§ INSTRUCTIONS FOR THE TASK: Every entry must appear in the output exactly as it does here.
-*-*-
/-- R116: which PORT.XFER payloads are valid, and the transfer a valid one gives: port, address mode, target address (two
bytes), write length, read length, sixteen write byte places.

R90, R116, R119, R122: PORT_GET reports the port and changes nothing; PORT_XFER is refused BAD_ARG or handed to the arbiter;
PORT_CLEAR is granted on a BLOCKED port and answered NOT_BLOCKED otherwise, in either case after the transfers handed to the
arbiter before it, since the arbiter takes host entries in order (R90, log 8): each as HOST_ENTRY_ARRIVAL takes it.

R174, R116, R119, R121, R122: the Two-Wire Ports block answers BAD_ARG with the port number as given.

The zeros for rate and stretch timeout when no configuration is held are the model's choice (log 14). -/
def Obligations.PortRequestCases : Prop :=
  (∀ (port mode w n : Byte) (a : Half) (bytes : List Byte) (ref : ReqRef) (x : Transfer), bytes.length = 16 →
      (readTransfer ref ([port, mode] ++ be16 a ++ [w, n] ++ bytes) = some x ↔
        x.ref = ref ∧ ((mode = 7 ∧ x.mode = .seven ∧ a.toNat ≤ 127) ∨ (mode = 10 ∧ x.mode = .ten ∧ a.toNat ≤ 1023))
        ∧ x.addr.toNat = a.toNat ∧ w.toNat ≤ 16 ∧ n.toNat ≤ 16 ∧ ¬ (w = 0 ∧ n = 0)
        ∧ x.write = bytes.take w.toNat ∧ x.readLen = n.toNat ∧ (∀ b, b ∈ bytes.drop w.toNat → b = 0)))
  ∧ (∀ (s : State) (p : PortNo) (r : Request) (rest : List Request) (t : State), s.hand.tw[p] = r :: rest →
      t = { s with hand := { s.hand with tw := s.hand.tw.set p rest } } →
      (r.kind = .portGet → exec (.portGet (.tw p)) s = .next (t.reply r.ref .ok
        ([byteOf p.val, (s.port p).state.code, (s.port p).config.rate.code, (s.port p).config.stretchMs]
          ++ (match (s.port p).held with
              | none => [0, 0, 0]
              | some h => [1, h.config.rate.code, h.config.stretchMs])
          ++ [byteOf ((s.port p).arb.pending.length + (s.port p).transfers.length), byteOf (s.port p).settling.length]
          ++ (match (s.port p).lastBlock with
              | none => [0xFF, 0, 0, 0, 0]
              | some (.stretchTimeout, time) => 0x13 :: be32 time
              | some (.contention, time) => 0x14 :: be32 time))))
      ∧ (r.kind = .portXfer →
        (readTransfer r.ref r.payload = none → exec (.portXfer (.tw p)) s = .next
          (t.reply r.ref .badArg [byteOf p.val, 0, 0, 0, 0, 0]))
        ∧ (∀ x, readTransfer r.ref r.payload = some x → exec (.portXfer (.tw p)) s = .next
          { t with ports := s.ports.set p { s.port p with arrivals := (s.port p).arrivals ++ [x] } }))
      ∧ (r.kind = .portClear →
        ((s.port p).state ≠ .blocked → exec (.portClear (.tw p)) s = .next
          ((t.takeArrivals p).reply r.ref .notBlocked [byteOf p.val, 0]))
        ∧ ((s.port p).state = .blocked → exec (.portClear (.tw p)) s = .next
          ((s.port p).arrivals.foldl (fun u x => u.reply x.ref .portBlocked ([byteOf p.val, 0] ++ be32 s.time))
            { t with ports := s.ports.set p { s.port p with
                arrivals := [], state := .clearing,
                granted := some { work := .clear r.ref 0, config := (s.port p).config } } }))))
  ∧ (∀ (s : State) (p : PortNo), (s.port p).arrivals = [] → s.takeArrivals p = s)
  ∧ (∀ (s u : State) (p : PortNo), (s.port p).arrivals ≠ [] → exec (.hostEntryArrival p) s = .next u →
      s.takeArrivals p = u.takeArrivals p)
  ∧ (∀ (s : State) (r : Request) (rest : List Request) (t : State) (b : Byte), s.hand.portsBlock = r :: rest →
      t = { s with hand := { s.hand with portsBlock := rest } } → b = readByte r.payload 0 →
      (r.kind = .portSet → exec (.portSet .block) s = .next (t.reply r.ref .badArg [b, 0, 0]))
      ∧ (r.kind = .portGet → exec (.portGet .block) s = .next (t.reply r.ref .badArg (b :: List.replicate 13 0)))
      ∧ (r.kind = .portClear → exec (.portClear .block) s = .next (t.reply r.ref .badArg [b, 0]))
      ∧ (r.kind = .portXfer → exec (.portXfer .block) s = .next (t.reply r.ref .badArg [b, 0, 0, 0, 0, 0])))

/-! ### Analog Converter -/

/-- R129, R131: ANALOG_SET by delay and power state, and ANALOG_GET, which changes nothing. -/
def Obligations.AnalogRequests : Prop :=
  ∀ (s : State) (r : Request) (rest : List Request) (t : State) (v : Byte), s.hand.converter = r :: rest →
    t = { s with hand := { s.hand with converter := rest } } → v = readByte r.payload 0 →
    (r.kind = .analogSet →
      (250 < v.toNat → exec .analogSet s = .next (t.reply r.ref .badArg [s.conv.power.code, s.conv.idleDelay]))
      ∧ (v.toNat ≤ 250 → s.conv.power ≠ .ready → exec .analogSet s = .next (State.reply
          { t with conv := { s.conv with idleDelay := v } } r.ref .ok [s.conv.power.code, v]))
      ∧ (v.toNat ≤ 250 → v ≠ 0 → s.conv.power = .ready → exec .analogSet s = .next (State.reply
          { t with conv := { s.conv with
              idleDelay := v, idleTimer := some (s.time + BitVec.ofNat 32 (1000 * v.toNat)) } } r.ref .ok [2, v]))
      ∧ (v = 0 → s.conv.power = .ready → exec .analogSet s = .next (State.reply
          { t with conv := { s.conv with idleDelay := 0, idleTimer := none } } r.ref .ok [2, 0])))
    ∧ (r.kind = .analogGet → exec .analogGet s = .next (t.reply r.ref .ok
        ([s.conv.power.code, s.conv.idleDelay]
          ++ (match s.conv.idleTimer with
              | none => [0, 0, 0, 0, 0]
              | some x => 1 :: be32 x)
          ++ [byteOf s.conv.arb.pending.length]
          ++ (match s.conv.granted with
              | none => [0, 0, 0, 0, 0]
              | some g => [byteOf g.entry.req.sweep.val, byteOf g.entry.req.position.val, byteOf g.entry.req.slot.val]
                ++ (match g.entry.req.copy.body with
                    | .analog d => [byteOf d.input.val, byteOf d.samples]
                    | .twoWire _ => [0, 0])))))

/-- R124 to R128: END_OF_WAKE 50 µs after the grant; END_OF_CONVERSION samples × 20 µs after the samples began, with the
average of the samples and the idle timer; IDLE_TIMER_EXPIRY at its time in READY. -/
def Obligations.ConverterEvents : Prop :=
  ∀ s : State,
    (∀ g, s.conv.power = .waking → s.conv.granted = some g → s.time = g.since + 50 → exec .endOfWake s = .next
      { s with conv := { s.conv with power := .converting, granted := some { g with since := s.time } } })
    ∧ (∀ (g : Conversion) (d : Analog) (v : Sample), s.conv.power = .converting → s.conv.granted = some g →
        g.entry.req.copy.body = .analog d → g.taken + 1 = d.samples → s.time = g.since + BitVec.ofNat 32 (20 * d.samples) →
        exec (.endOfConversion v) s = .next { s with conv := { s.conv with
          granted := none, power := .ready,
          idleTimer := if s.conv.idleDelay = 0 then none
            else some (s.time + BitVec.ofNat 32 (1000 * s.conv.idleDelay.toNat)),
          arb := { s.conv.arb with done := s.conv.arb.done ++ [{
            req := g.entry.req, status := .done, attempts := 1, time := s.time,
            data := be16 (BitVec.ofNat 16 ((g.sum + v.toNat) / d.samples)) }] } } })
    ∧ (s.conv.idleTimer = some s.time → s.conv.power = .ready → exec .idleTimerExpiry s = .next
        { s with conv := { s.conv with power := .off, idleTimer := none } })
-*-*-
§ RESULT OF THIS EXERCISE:
/-- R116: which PORT.XFER payloads are valid, and the transfer a valid one gives: port, address mode, target address (two
bytes), write length, read length, sixteen write byte places.

R90, R116, R119, R122: PORT_GET reports the port and changes nothing; PORT_XFER is refused BAD_ARG or handed to the arbiter;
PORT_CLEAR is granted on a BLOCKED port and answered NOT_BLOCKED otherwise, in either case after the transfers handed to the
arbiter before it, since the arbiter takes host entries in order (R90, log 8): each as HOST_ENTRY_ARRIVAL takes it.

R174, R116, R119, R121, R122: the Two-Wire Ports block answers BAD_ARG with the port number as given.

The zeros for rate and stretch timeout when no configuration is held are the model's choice (log 14). -/
def Obligations.PortRequestCases : Prop :=
  (∀ (port mode w n : Byte) (a : Half) (bytes : List Byte) (ref : ReqRef) (x : Transfer), bytes.length = 16 →
      (readTransfer ref ([port, mode] ++ be16 a ++ [w, n] ++ bytes) = some x ↔
        x.ref = ref ∧ ((mode = 7 ∧ x.mode = .seven ∧ a.toNat ≤ 127) ∨ (mode = 10 ∧ x.mode = .ten ∧ a.toNat ≤ 1023))
        ∧ x.addr.toNat = a.toNat ∧ w.toNat ≤ 16 ∧ n.toNat ≤ 16 ∧ ¬ (w = 0 ∧ n = 0)
        ∧ x.write = bytes.take w.toNat ∧ x.readLen = n.toNat ∧ (∀ b, b ∈ bytes.drop w.toNat → b = 0)))
  ∧ (∀ (s : State) (p : PortNo) (r : Request) (rest : List Request) (t : State), s.hand.tw[p] = r :: rest →
      t = { s with hand := { s.hand with tw := s.hand.tw.set p rest } } →
      (r.kind = .portGet → exec (.portGet (.tw p)) s = .next (t.reply r.ref .ok
        ([byteOf p.val, (s.port p).state.code, (s.port p).config.rate.code, (s.port p).config.stretchMs]
          ++ (match (s.port p).held with
              | none => [0, 0, 0]
              | some h => [1, h.config.rate.code, h.config.stretchMs])
          ++ [byteOf ((s.port p).arb.pending.length + (s.port p).transfers.length), byteOf (s.port p).settling.length]
          ++ (match (s.port p).lastBlock with
              | none => [0xFF, 0, 0, 0, 0]
              | some (.stretchTimeout, time) => 0x13 :: be32 time
              | some (.contention, time) => 0x14 :: be32 time))))
      ∧ (r.kind = .portXfer →
        (readTransfer r.ref r.payload = none → exec (.portXfer (.tw p)) s = .next
          (t.reply r.ref .badArg [byteOf p.val, 0, 0, 0, 0, 0]))
        ∧ (∀ x, readTransfer r.ref r.payload = some x → exec (.portXfer (.tw p)) s = .next
          { t with ports := s.ports.set p { s.port p with arrivals := (s.port p).arrivals ++ [x] } }))
      ∧ (r.kind = .portClear →
        ((s.port p).state ≠ .blocked → exec (.portClear (.tw p)) s = .next
          ((t.takeArrivals p).reply r.ref .notBlocked [byteOf p.val, 0]))
        ∧ ((s.port p).state = .blocked → exec (.portClear (.tw p)) s = .next
          ((s.port p).arrivals.foldl (fun u x => u.reply x.ref .portBlocked ([byteOf p.val, 0] ++ be32 s.time))
            { t with ports := s.ports.set p { s.port p with
                arrivals := [], state := .clearing,
                granted := some { work := .clear r.ref 0, config := (s.port p).config } } }))))
  ∧ (∀ (s : State) (p : PortNo), (s.port p).arrivals = [] → s.takeArrivals p = s)
  ∧ (∀ (s u : State) (p : PortNo), (s.port p).arrivals ≠ [] → exec (.hostEntryArrival p) s = .next u →
      s.takeArrivals p = u.takeArrivals p)
  ∧ (∀ (s : State) (r : Request) (rest : List Request) (t : State) (b : Byte), s.hand.portsBlock = r :: rest →
      t = { s with hand := { s.hand with portsBlock := rest } } → b = readByte r.payload 0 →
      (r.kind = .portSet → exec (.portSet .block) s = .next (t.reply r.ref .badArg [b, 0, 0]))
      ∧ (r.kind = .portGet → exec (.portGet .block) s = .next (t.reply r.ref .badArg (b :: List.replicate 13 0)))
      ∧ (r.kind = .portClear → exec (.portClear .block) s = .next (t.reply r.ref .badArg [b, 0]))
      ∧ (r.kind = .portXfer → exec (.portXfer .block) s = .next (t.reply r.ref .badArg [b, 0, 0, 0, 0, 0])))

/-! ### Analog Converter -/

/-- R129, R131: ANALOG_SET by delay and power state, and ANALOG_GET, which changes nothing. -/
def Obligations.AnalogRequests : Prop :=
  ∀ (s : State) (r : Request) (rest : List Request) (t : State) (v : Byte), s.hand.converter = r :: rest →
    t = { s with hand := { s.hand with converter := rest } } → v = readByte r.payload 0 →
    (r.kind = .analogSet →
      (250 < v.toNat → exec .analogSet s = .next (t.reply r.ref .badArg [s.conv.power.code, s.conv.idleDelay]))
      ∧ (v.toNat ≤ 250 → s.conv.power ≠ .ready → exec .analogSet s = .next (State.reply
          { t with conv := { s.conv with idleDelay := v } } r.ref .ok [s.conv.power.code, v]))
      ∧ (v.toNat ≤ 250 → v ≠ 0 → s.conv.power = .ready → exec .analogSet s = .next (State.reply
          { t with conv := { s.conv with
              idleDelay := v, idleTimer := some (s.time + BitVec.ofNat 32 (1000 * v.toNat)) } } r.ref .ok [2, v]))
      ∧ (v = 0 → s.conv.power = .ready → exec .analogSet s = .next (State.reply
          { t with conv := { s.conv with idleDelay := 0, idleTimer := none } } r.ref .ok [2, 0])))
    ∧ (r.kind = .analogGet → exec .analogGet s = .next (t.reply r.ref .ok
        ([s.conv.power.code, s.conv.idleDelay]
          ++ (match s.conv.idleTimer with
              | none => [0, 0, 0, 0, 0]
              | some x => 1 :: be32 x)
          ++ [byteOf s.conv.arb.pending.length]
          ++ (match s.conv.granted with
              | none => [0, 0, 0, 0, 0]
              | some g => [byteOf g.entry.req.sweep.val, byteOf g.entry.req.position.val, byteOf g.entry.req.slot.val]
                ++ (match g.entry.req.copy.body with
                    | .analog d => [byteOf d.input.val, byteOf d.samples]
                    | .twoWire _ => [0, 0])))))

/-- R124 to R128: END_OF_WAKE 50 µs after the grant; END_OF_CONVERSION samples × 20 µs after the samples began, with the
average of the samples and the idle timer; IDLE_TIMER_EXPIRY at its time in READY. -/
def Obligations.ConverterEvents : Prop :=
  ∀ s : State,
    (∀ g, s.conv.power = .waking → s.conv.granted = some g → s.time = g.since + 50 → exec .endOfWake s = .next
      { s with conv := { s.conv with power := .converting, granted := some { g with since := s.time } } })
    ∧ (∀ (g : Conversion) (d : Analog) (v : Sample), s.conv.power = .converting → s.conv.granted = some g →
        g.entry.req.copy.body = .analog d → g.taken + 1 = d.samples → s.time = g.since + BitVec.ofNat 32 (20 * d.samples) →
        exec (.endOfConversion v) s = .next { s with conv := { s.conv with
          granted := none, power := .ready,
          idleTimer := if s.conv.idleDelay = 0 then none
            else some (s.time + BitVec.ofNat 32 (1000 * s.conv.idleDelay.toNat)),
          arb := { s.conv.arb with done := s.conv.arb.done ++ [{
            req := g.entry.req, status := .done, attempts := 1, time := s.time,
            data := be16 (BitVec.ofNat 16 ((g.sum + v.toNat) / d.samples)) }] } } })
    ∧ (s.conv.idleTimer = some s.time → s.conv.power = .ready → exec .idleTimerExpiry s = .next
        { s with conv := { s.conv with power := .off, idleTimer := none } })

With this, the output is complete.